### Work required
Look at each line of the listing. Copy those that hold the string "phase".

== Segment start ==

/-- The body of a setter on a link that is not released. -/
theorem runs_setFlag {d : Desk} (h : d.Up) (p : Property) (b : Bool) :
    d.Runs (d.setFlag (·.property p) (fun k b => k.withProperty p b) b)
      (setPlan p d.idx b d.ctl).1 (setPlan p d.idx b d.ctl).2 := by
  by_cases hb : d.ctl.property p = b
  · simpa [Desk.setFlag, setPlan, hb] using runs_done d
  · simp only [Desk.setFlag, setPlan, hb, beq_iff_eq, if_false]
    refine Desk.Runs.after_mapCtl (f := fun c => c.withProperty p b) ?_
    exact runs_pushDisplayControl ((Desk.Did.mapCtl d _).up h)

/-- CreateChar's transfers on a link that is not released (R173). -/
theorem runs_glyph {d : Desk} (h : d.Up) (slot : Nat) (vs : List Byte) :
    d.Runs ((d.sendCommand (cgramByte slot)).andThen (Desk.sendAll vs)) d.ctl
      (d.ctl.command d.idx (cgramByte slot) :: d.ctl.dataBytes d.idx vs) :=
  (runs_sendCommand h (cgramByte slot)).andThen (ys := d.ctl.dataBytes d.idx vs) fun d' hk hd => by
    have := runs_sendAll (hd.up h) vs
    rwa [hk, hd.idx] at this

/-- A transfer and a wait, on a link that is not released. -/
theorem runs_sendThenWait {d : Desk} (h : d.Up) (v : Byte) (w : Delay) (hw : w ≠ .pulse) :
    d.Runs ((d.sendCommand v).andThen (Desk.wait w)) d.ctl [d.ctl.command d.idx v, .wait w] :=
  (runs_sendCommand h v).andThen (ys := [.wait w]) fun d' hk _ => by
    have := runs_wait d' w hw
    rwa [hk] at this

/-- An operation of a controller on a link that is not released does exactly its plan. -/
theorem exec_plan {i : Instr} {k' : Ctl} {evs : List Event} (hi : ctlOf s i = some c)
    (hc : s.ctls[c]? = some k) (hl : s.links[k.link]? = some lk) (hr : lk.released = false)
    (hp : plan k lk i = some (k', evs)) :
    exec i s = .next (s.afterCtl c k' k.link lk evs (okOutcome k i)) := by
  have hu : (s.deskOf c k lk).Up := ⟨hr⟩
  have ready : ∀ {op : Desk → Ran Desk} {x : Ctl × List Event}, k.whenReady x = some (k', evs) →
      (s.deskOf c k lk).Runs (op (s.deskOf c k lk)) x.1 x.2 →
      s.runReady c op = .next (s.afterCtl c k' k.link lk evs .ok) :=
    fun h hrun => by
      obtain ⟨hph, rfl⟩ := whenReady_some h
      rw [State.runReady, onReady_eq hc hl hph]
      exact (endDesk_eq .ok hrun).1
  cases i <;> simp only [plan, ctlOf, Option.some.injEq, reduceCtorEq, Prod.mk.injEq] at hp hi
  all_goals subst hi
  case sendCommand v =>
    obtain ⟨rfl, rfl⟩ := hp
    simp only [exec, execSendCommand, onCtl_eq hc hl]
    exact (endDesk_eq .ok (runs_sendCommand hu v)).1
  case sendData v =>
    obtain ⟨rfl, rfl⟩ := hp
    simp only [exec, execSendData, onCtl_eq hc hl]
    exact (endDesk_eq .ok (runs_sendData hu v)).1
  case pushDisplayControl =>
    obtain ⟨rfl, rfl⟩ := hp
    simp only [exec, execPushDisplayControl, onCtl_eq hc hl]
    exact (endDesk_eq .ok (runs_pushDisplayControl hu)).1
  case beginOp cols rows ltr font =>
    split at hp
    · simp only [Option.some.injEq, Prod.mk.injEq] at hp
      obtain ⟨rfl, rfl⟩ := hp
      simp only [exec, execBegin, onCtl_eq hc hl, *, if_true]
      exact (endDesk_eq .ok (runs_begin hu cols rows ltr font)).1
    · simp at hp
  case setVisible b => exact ready hp (runs_setFlag hu .visible b)
  case setShowCursor b => exact ready hp (runs_setFlag hu .showCursor b)
  case setBlinkCursor b => exact ready hp (runs_setFlag hu .blinkCursor b)
  case setBacklight b => exact ready hp (runs_setFlag hu .backlight b)
  case getProperty p =>
    obtain ⟨hph, he⟩ := whenReady_some hp
    cases he
    simp only [exec, execGetProperty, onReady_eq hc hl hph]
    simp [State.afterCtl, list_set_self hc, list_set_self hl, expand, State.answer, okOutcome]
  case clear => exact ready hp (runs_sendThenWait hu cmd.clearDisplay .clear (by decide))
  case home =>
    exact ready (op := fun d => (d.sendCommand cmd.returnHome).andThen (Desk.wait .home)) hp
      (runs_sendThenWait hu cmd.returnHome .home (by decide))
  case setCursorPosition col row => exact ready (op := fun d => d.sendCommand (ddramByte d.ctl.numRows col row)) hp (runs_sendCommand hu _)
  case writeBytes buf => exact ready hp (runs_sendAll hu _)
  case writeText text =>
    exact ready (op := fun d => d.sendAll (encodeText d.ctl.encode text)) hp (runs_sendAll hu _)
  case createChar slot bm off =>
    split at hp
    · obtain ⟨hph, he⟩ := whenReady_some hp
      cases he
      simp only [exec, execCreateChar, onReady_eq hc hl hph, *, if_true]
      exact (endDesk_eq .ok (runs_glyph hu slot _)).1
    · simp at hp
  case scrollDisplayLeft => exact ready hp (runs_sendCommand hu _)
  case scrollDisplayRight => exact ready hp (runs_sendCommand hu _)
  case moveCursor right => exact ready hp (runs_sendCommand hu _)
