-- ==== Sys2Proof/Tests/Slice0.lean ====
section
/-! SUPPORT. Tests on fixed values, taken from spec/95_test_vectors.md, from the examples of the rules and from
the bit patterns of spec/opcode_table.json, never from the model; and a witness for the hypotheses of each
statement. -/

namespace Sys2Proof.Tests

open Sys2Proof.Machine Sys2Proof.Config

/-! ## Small states -/

/-- `{RS, E, D4, D5, D6, D7}` of V-C1. -/
def pins4 : Lines Bool := ⟨true, false, true, false, false, false, false, true, true, true, true⟩

/-- `{RS, E, D0..D7}` of V-C7. -/
def pins8 : Lines Bool := ⟨true, false, true, true, true, true, true, true, true, true, true⟩

/-- All 11 lines, V-C6. -/
def pinsAll : Lines Bool := ⟨true, true, true, true, true, true, true, true, true, true, true⟩

/-- A link as constructed. -/
def link4 : Link := Link.fresh .fourBit pins4

/-- A link of 8 data lines as constructed. -/
def link8 : Link := Link.fresh .eightBit pins8

/-- A link after `Release`. -/
def linkOff : Link := { link4 with released := true, pin := link4.pin.map fun p => p.map fun _ => .Z }

/-- A controller after `Begin(20, 4)` on link 0, a `FourBit` link (V-B1). -/
def ctl4 : Ctl where
  phase := .ready
  link := 0
  displayFunction := 0x08#8
  visible := true
  showCursor := false
  blinkCursor := false
  backlight := true
  leftToRight := true
  shiftOnWrite := false
  numCols := 20
  numRows := 4
  encode := .utf8

/-- A controller whose construction failed (V-B11). -/
def ctlOff : Ctl := { ctl4 with phase := .uninitialized, numCols := 16, numRows := 1, displayFunction := 0 }

/-- A state with one link and one controller. -/
def stateOf (k : Link) (c : Ctl) : State := { State.reset with links := [k], ctls := [c] }

/-- A controller ready on a 4-bit link. -/
def up : State := stateOf link4 ctl4

/-- A controller ready on an 8-bit link. -/
def up8 : State := stateOf link8 { ctl4 with displayFunction := 0x18#8 }

/-- A ready controller whose link was released. -/
def down : State := stateOf linkOff ctl4

/-- The trace an answer leaves; a mark no operation leaves where there is none. -/
def traceOf : Answer → List Event
  | .next s => s.trace
  | .fault _ | .refused _ => [.wait .pulse]

/-- The controller-level trace an answer leaves. -/
def ctlTrace (a : Answer) : List Event := controllerTrace (traceOf a)

/-- The transfers the bus observer reads on link 0 of an answer. -/
def seen (mode : Mode) (pins : Lines Bool) (a : Answer) : List (Bool × Byte) :=
  transfers mode (cycles 0 pins (traceOf a))

/-- The outcome an answer leaves. -/
def outcomeOf : Answer → OpOutcome
  | .next s => s.outcome
  | .fault _ | .refused _ => .none

/-- The controllers an answer leaves. -/
def ctlsOf : Answer → List Ctl
  | .next s => s.ctls
  | .fault _ | .refused _ => []

/-- The links an answer leaves. -/
def linksOf : Answer → List Link
  | .next s => s.links
  | .fault _ | .refused _ => []

/-- A command of controller 0 with the backlight on, as 95_test_vectors.md writes a bare byte. -/
def cm (v : Byte) : Event := .xfer 0 v false true
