/-- Power controller, rail, wake logic and admission controller (11). -/
structure Power where
  regions   : SMap Region
  spineMhz  : Nat
  blockOff  : Bool
  lastSrc   : Nat
  lastRgn   : BitVec 9
  lastLtc   : Nat
  wakeHold  : Bool
  railMv    : Nat
  srpMv     : Nat
  srpBusy   : Bool
  srpSent   : Nat
  srpAt     : Nat
  srpFail   : Bool
  srpTmo    : Nat
  budget    : Nat
  ramp      : Nat
  admitted  : Nat
  tokens    : Nat
  throttled : Bool
  fgQ       : List AcReq
  bgQ       : List AcReq
  grants    : Nat
  revokes   : Nat
  withdraws : Nat
  refAck    : Bool
  refReq    : Bool
  refReqAt  : Nat
  deriving DecidableEq, Repr

/-- An armed injection (R334). -/
structure Inj where
  armed : Bool
  count : Nat
  deriving DecidableEq, Repr

/-- A knell whose drain window is open (R335). -/
structure Drain where
  pc     : Nat
  lc     : Option Nat
  oldInc : Nat
  newInc : Nat
  spare  : Option Nat
  det    : Nat
  marked : Nat
  ghosts : Nat
  code   : Nat
  at_    : Nat
  deriving DecidableEq, Repr

/-- The safety manager (12): `ceCnt` counts correctable errors of a memory in the present scrub round, which began at `scrubAt`;
`badWords` the words in poison form of the sync
objects, the handle-queue memory, the route directory and the event buffer (R326), by the key of the memory; `lateRel` holds the releases (logical core, point) that fell due while a sequencer pair was reset (R342). -/
structure Safety where
  fenced    : BitVec 18
  incs      : SMap Nat
  detStatus : BitVec 16
  detEntry  : SMap Word
  detCnt    : SMap Nat
  ceCnt     : SMap Nat
  simplex   : BitVec 2
  pairReset : BitVec 2
  pairSince : SMap Nat
  ptestFail : Bool
  ptestDet  : Nat
  cycles    : Nat
  knells    : Nat
  drains    : List Drain
  reports   : List Report
  diagBusy  : Bool
  diagPass  : Bool
  diagPc    : Nat
  diagOk    : BitVec 18
  unknell   : List Nat
  inj       : SMap Inj
  scrubRnd  : Nat
  scrubCe   : Nat
  scrubUe   : Nat
  lastCode  : Nat
  lastDet   : Nat
  resets    : Nat
  resetAt   : Option Nat
  scrubAt   : Nat
  badWords  : SMap (List Nat)
  lateRel   : List (Nat × Nat)
  deriving DecidableEq, Repr

/-- The states of a start (BOOT_STATUS.STATE). -/
inductive BootState where
  | check | bist | waitFetch | verify | limnyStart | running | failed | minimal
  deriving DecidableEq, Repr

/-- Boot unit and test access (13, 14): `pend` is the kind of the start that is due while the block is in reset (R358), `buf` the
pieces of the Limny image that have arrived, by offset, `len` its length once the header gave it, `err` a bad beat (R364). -/
structure Boot where
  state     : BootState
  ready     : Bool
  kind      : Nat
  fsc       : Nat
  fscInv    : Nat
  addrValid : Bool
  code      : Nat
  detail    : Nat
  fwVer     : Word
  fwSvn     : BitVec 8
  newVer    : Word
  newSvn    : BitVec 8
  key       : KeyPort
  bist      : BitVec 20
  time      : Nat
  starts    : Nat
  startAt   : Nat
  fetchAt   : Nat
  hist      : List Nat
  monErr    : Bool
  monData   : Word
  buf       : SMap (List Byte)
  len       : Nat
  err       : Bool
  pend      : Option Nat
  warn      : Bool
  failLine  : Bool
  jtagIr    : BitVec 8
  jtagOut   : BitVec 32
  deriving DecidableEq, Repr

== Segment end ==

### Problem solution
  phase := .ready
def ctlOff : Ctl := { ctl4 with phase := .uninitialized, numCols := 16, numRows := 1, displayFunction := 0 }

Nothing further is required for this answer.